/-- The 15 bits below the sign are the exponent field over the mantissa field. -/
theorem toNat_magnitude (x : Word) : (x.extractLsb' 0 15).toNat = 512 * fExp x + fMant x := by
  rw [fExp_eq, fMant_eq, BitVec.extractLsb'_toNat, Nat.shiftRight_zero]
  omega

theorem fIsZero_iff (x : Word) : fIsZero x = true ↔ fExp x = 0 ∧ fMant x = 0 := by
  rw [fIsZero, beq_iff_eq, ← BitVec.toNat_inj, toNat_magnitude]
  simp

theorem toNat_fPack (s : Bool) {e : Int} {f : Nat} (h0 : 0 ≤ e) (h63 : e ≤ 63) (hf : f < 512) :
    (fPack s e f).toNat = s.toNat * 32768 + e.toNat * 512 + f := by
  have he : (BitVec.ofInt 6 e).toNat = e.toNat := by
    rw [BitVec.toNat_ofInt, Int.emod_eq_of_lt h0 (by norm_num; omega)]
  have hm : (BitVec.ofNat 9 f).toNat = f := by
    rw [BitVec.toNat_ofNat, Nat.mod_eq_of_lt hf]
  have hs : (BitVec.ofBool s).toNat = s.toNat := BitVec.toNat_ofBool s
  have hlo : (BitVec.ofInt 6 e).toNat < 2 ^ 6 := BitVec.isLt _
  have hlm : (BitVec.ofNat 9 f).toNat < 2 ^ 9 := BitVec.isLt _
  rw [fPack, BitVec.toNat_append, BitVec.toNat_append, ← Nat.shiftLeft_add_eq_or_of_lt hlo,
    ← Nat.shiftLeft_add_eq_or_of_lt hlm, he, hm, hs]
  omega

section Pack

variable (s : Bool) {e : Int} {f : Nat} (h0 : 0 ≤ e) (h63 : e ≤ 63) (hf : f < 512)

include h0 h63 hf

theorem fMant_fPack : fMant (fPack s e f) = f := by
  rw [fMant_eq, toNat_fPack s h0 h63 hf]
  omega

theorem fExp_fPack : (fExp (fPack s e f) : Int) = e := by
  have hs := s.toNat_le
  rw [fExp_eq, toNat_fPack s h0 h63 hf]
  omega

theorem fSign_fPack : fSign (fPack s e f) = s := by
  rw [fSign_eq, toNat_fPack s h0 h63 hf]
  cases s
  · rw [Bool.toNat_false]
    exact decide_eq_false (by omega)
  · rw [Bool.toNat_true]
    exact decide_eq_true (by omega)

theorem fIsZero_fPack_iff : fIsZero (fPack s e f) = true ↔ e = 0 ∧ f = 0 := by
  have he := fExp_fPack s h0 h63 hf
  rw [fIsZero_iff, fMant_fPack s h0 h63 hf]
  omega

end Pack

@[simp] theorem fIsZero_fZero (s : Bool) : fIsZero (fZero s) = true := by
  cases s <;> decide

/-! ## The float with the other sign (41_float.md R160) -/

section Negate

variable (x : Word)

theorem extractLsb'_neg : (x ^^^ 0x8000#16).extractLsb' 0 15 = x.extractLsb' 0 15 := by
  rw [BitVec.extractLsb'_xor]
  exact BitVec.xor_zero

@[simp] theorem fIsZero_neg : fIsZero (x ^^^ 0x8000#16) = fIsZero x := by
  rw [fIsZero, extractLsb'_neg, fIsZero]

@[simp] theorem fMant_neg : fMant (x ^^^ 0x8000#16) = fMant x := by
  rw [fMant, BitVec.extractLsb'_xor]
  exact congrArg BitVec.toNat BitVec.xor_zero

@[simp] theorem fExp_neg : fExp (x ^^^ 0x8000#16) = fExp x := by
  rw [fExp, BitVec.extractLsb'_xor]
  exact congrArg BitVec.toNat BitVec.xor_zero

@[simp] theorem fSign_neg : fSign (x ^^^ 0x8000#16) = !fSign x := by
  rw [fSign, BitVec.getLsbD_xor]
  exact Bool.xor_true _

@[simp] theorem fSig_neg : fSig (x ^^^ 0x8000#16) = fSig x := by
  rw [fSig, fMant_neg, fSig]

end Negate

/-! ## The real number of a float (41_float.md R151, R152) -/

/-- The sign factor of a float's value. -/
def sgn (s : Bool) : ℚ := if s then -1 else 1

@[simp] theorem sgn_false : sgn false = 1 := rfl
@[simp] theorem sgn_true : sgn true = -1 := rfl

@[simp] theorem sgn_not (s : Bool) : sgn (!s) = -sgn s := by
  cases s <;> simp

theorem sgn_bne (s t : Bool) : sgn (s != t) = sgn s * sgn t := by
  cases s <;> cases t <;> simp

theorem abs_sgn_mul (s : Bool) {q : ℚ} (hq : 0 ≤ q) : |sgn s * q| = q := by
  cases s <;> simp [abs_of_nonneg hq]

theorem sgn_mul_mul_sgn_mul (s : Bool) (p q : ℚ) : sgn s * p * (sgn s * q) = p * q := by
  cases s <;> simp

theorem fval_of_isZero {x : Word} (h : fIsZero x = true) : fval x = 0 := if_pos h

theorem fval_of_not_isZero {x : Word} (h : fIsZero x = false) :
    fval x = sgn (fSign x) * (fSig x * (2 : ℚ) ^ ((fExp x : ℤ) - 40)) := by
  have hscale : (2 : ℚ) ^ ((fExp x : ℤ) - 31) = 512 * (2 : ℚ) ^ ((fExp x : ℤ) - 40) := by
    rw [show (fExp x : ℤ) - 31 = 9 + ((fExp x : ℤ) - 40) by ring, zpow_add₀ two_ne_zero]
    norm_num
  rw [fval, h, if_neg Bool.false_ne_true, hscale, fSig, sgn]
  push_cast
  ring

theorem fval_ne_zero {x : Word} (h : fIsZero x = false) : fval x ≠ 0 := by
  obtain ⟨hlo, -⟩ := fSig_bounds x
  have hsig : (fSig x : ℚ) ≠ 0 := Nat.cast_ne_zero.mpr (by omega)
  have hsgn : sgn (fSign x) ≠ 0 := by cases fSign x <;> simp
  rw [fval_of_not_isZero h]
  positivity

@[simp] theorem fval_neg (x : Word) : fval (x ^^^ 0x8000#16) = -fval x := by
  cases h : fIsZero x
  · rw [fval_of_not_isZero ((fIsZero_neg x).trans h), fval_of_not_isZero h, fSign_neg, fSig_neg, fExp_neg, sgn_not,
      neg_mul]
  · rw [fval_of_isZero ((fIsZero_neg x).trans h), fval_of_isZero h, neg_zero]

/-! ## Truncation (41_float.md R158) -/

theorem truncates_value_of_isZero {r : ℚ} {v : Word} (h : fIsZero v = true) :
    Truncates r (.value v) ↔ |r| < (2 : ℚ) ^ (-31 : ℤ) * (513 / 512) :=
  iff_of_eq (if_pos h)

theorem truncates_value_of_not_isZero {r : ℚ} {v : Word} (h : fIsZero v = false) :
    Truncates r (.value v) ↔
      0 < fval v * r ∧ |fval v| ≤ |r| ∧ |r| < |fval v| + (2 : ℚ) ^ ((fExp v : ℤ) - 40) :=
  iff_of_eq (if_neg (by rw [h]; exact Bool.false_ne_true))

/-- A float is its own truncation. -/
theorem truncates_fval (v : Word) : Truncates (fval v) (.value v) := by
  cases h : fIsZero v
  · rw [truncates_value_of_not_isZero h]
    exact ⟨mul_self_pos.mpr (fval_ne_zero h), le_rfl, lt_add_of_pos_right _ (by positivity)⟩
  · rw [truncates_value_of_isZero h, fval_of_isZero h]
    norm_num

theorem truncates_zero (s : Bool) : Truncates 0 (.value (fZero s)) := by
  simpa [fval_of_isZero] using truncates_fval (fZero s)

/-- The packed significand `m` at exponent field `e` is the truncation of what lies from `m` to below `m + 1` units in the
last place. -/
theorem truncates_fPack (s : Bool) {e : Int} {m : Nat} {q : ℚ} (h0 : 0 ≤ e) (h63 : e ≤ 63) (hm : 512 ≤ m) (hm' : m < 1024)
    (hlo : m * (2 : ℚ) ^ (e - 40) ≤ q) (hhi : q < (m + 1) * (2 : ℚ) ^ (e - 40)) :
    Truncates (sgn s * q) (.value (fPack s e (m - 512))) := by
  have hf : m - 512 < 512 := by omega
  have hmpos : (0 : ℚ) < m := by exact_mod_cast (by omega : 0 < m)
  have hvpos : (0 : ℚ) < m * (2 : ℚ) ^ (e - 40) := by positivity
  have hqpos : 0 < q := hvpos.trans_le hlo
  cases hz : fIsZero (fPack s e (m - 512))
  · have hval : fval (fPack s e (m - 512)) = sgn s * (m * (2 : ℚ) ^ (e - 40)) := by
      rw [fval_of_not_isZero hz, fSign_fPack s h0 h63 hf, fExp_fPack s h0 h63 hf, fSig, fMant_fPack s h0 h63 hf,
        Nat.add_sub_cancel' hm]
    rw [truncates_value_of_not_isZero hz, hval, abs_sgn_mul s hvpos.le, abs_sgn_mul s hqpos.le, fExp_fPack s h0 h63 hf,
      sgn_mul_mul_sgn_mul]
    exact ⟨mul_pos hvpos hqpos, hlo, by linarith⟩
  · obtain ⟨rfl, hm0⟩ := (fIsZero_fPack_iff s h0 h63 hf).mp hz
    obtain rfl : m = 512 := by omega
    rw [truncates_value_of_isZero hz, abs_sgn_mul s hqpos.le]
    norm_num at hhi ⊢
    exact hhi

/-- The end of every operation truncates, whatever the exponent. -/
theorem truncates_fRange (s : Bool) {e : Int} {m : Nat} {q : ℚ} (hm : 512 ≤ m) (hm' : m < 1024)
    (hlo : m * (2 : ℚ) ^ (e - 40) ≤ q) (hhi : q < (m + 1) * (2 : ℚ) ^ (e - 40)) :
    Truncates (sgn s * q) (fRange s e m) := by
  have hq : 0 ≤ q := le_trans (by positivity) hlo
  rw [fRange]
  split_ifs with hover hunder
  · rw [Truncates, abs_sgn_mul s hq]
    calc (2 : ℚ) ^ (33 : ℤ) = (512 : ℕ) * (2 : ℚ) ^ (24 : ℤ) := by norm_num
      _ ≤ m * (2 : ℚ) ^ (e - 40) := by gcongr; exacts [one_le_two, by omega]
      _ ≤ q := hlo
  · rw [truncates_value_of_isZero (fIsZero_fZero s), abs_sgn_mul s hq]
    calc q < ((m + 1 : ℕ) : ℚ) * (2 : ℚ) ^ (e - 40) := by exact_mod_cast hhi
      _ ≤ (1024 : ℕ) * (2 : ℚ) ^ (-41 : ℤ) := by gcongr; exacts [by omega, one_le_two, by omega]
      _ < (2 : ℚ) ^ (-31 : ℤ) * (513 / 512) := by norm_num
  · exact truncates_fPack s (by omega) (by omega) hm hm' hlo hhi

##############################

### Exercise requirements
When you reach the line with "theorem fIsZero_iff (x" in the records above, start writing out lines exactly, and stop once the line with "have he : (BitVec.ofInt" has been written; include nothing else.

### Exercise response
theorem fIsZero_iff (x : Word) : fIsZero x = true ↔ fExp x = 0 ∧ fMant x = 0 := by
  rw [fIsZero, beq_iff_eq, ← BitVec.toNat_inj, toNat_magnitude]
  simp

theorem toNat_fPack (s : Bool) {e : Int} {f : Nat} (h0 : 0 ≤ e) (h63 : e ≤ 63) (hf : f < 512) :
    (fPack s e f).toNat = s.toNat * 32768 + e.toNat * 512 + f := by
  have he : (BitVec.ofInt 6 e).toNat = e.toNat := by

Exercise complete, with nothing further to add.